I told Marcus Lepidus all I had learned from the little girl. I summoned him to the window and opened the shutters enough to point out the man with the Babylonian beard, who was now overseeing the construction of a bonfire in the square below. Marcus had seen the man before, in the company of his cousin Appius.

What outcome did I expect? I had meant to help a fellow Roman far from home, to save an innocent man from the wrath of an unreasoning mob, and to gain a few coins for my purse in the process-all honorable pursuits. Did I not realize that inevitably a man would die? I was younger then, and did not always think a thing through to its logical result.

The unleashed fury of Marcus Lepidus took me by surprise. Perhaps it should not have, considering the terrible shock he had suffered that day, considering also that he was a successful businessman, and therefore to some degree ruthless; considering finally that treachery within a family often drives men to acts of extreme revenge.

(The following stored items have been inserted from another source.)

/-- STREAMING_BEAT_CONSUME of a SCATTER entry in flight: its next beat, or more rows of a COMBINE. -/
def State.scatterBeat (s : State) (u : Nat) (f : InFlight) : State :=
  let p := f.plane
  let e := recEntry (s.plane u p).cfg f.entry
  if f.inLeft = 0 || s.asleep (seatOf u) then s
  else if f.suppressed then
    if !(f.inPorts.all fun n => (s.headBeat u p n).isSome) then s
    else (s.popBeats u p (enInPop e)).setFlight u f.id fun y => { y with inLeft := y.inLeft - 1, taken := y.taken + 1 }
  else if enFormat e = 2 then s.combinePump (s.plane u p).ctx
  else match s.gather u f.id, f.inPorts with
    | some g, n :: _ => match s.headBeat u p n with
      | none => s
      | some b =>
        if !s.gatherReady g || !(f.inPorts.all fun n => (s.headBeat u p n).isSome) then s
        else
          let s := if b.null then s.unitFault u 10 0 g.ctx p f.entry 0 n 0 else s
          let s := s.takeBeat g p e b
          if !(s.plane u p).valid then s
          else
            let s := s.popBeats u p (enInPop e)
            let s := s.setFlight u f.id fun y => { y with inLeft := y.inLeft - 1, taken := y.taken + 1 }
            if f.inLeft = 1 then s.dropGather u f.id else s
    | _, _ => s

/-- STREAMING_BEAT_CONSUME. -/
def State.consumeBeat (s : State) (u id : Nat) : State :=
  match (s.unit u).inflight.find? (fun f => f.id == id) with
  | none => s
  | some f => if f.opclass = 10 then s.scatterBeat u f else s.streamBeat u id

/-! ### Queue controllers (R298, R299) -/

/-- The COUNT and INFO words of a region's bank. -/
def countVa (queue bank region : Nat) : Nat := queue + 64 + (64 * bank + region) * 8
def infoVa (queue bank region : Nat) : Nat := queue + 1088 + (64 * bank + region) * 8

/-- Change a registered queue. -/
def State.setQueue (s : State) (c va : Nat) (f : QueueSt → QueueSt) : State :=
  { s with scat := { s.scat with queues := s.scat.queues.map fun (q : QueueSt) => if q.ctx == c && q.va == va then f q else q } }

/-- Add drops to an expert's overflow counter, saturating (R299). -/
def State.addOverflow (s : State) (c layer expert n : Nat) : State :=
  match s.numVa c (s.mapBase c (s.mapGen c) + layerOff layer) 64 with
  | none => s
  | some h =>
    let a := layerOvf h + 4 * expert
    if n = 0 || layerOvf h = 0 then s
    else s.writeVa c a (leBytes 4 (min (2 ^ 32 - 1) ((s.numVa c a 4).getD 0 + n)))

Quailing before Marcus Lepidus, Appius confessed his guilt. Rufus, whom he declared to be innocent of the plot, begged for mercy on his cousin's behalf, but his pleadings were ineffectual. Though we might be hundreds of miles from Rome, the rule or the Roman family held sway in that house in Alexandria, and all power resided in the head of the household. When Marcus Lepidus stripped off his blue tunic and ordered that his cousin Appius should be dressed in it, the slaves of the household obeyed; Appius resisted, but was overwhelmed. When Marcus ordered that Appius should then be thrown from the window into the mob, it was done.

Rufus, pale and trembling, withdrew into another room. Marcus made his face as hard as stone and turned away. The gray cat twined itself about his feet, but the solace it offered was ignored.

The bearded Egyptian, not realizing the substitution, screamed to the others in the mob to take their vengeance on the man in blue. It was only much later, when the mob had largely dispersed and the Egyptian was able to get a closer look at the trampled, bloody corpse, that he realized the mistake. I shall never forget the look on his face, which changed from a leer of triumph to a mask of horror as he approached the body, studied its face, and then looked up at the window where I stood. He had overseen the killing of his own confederate.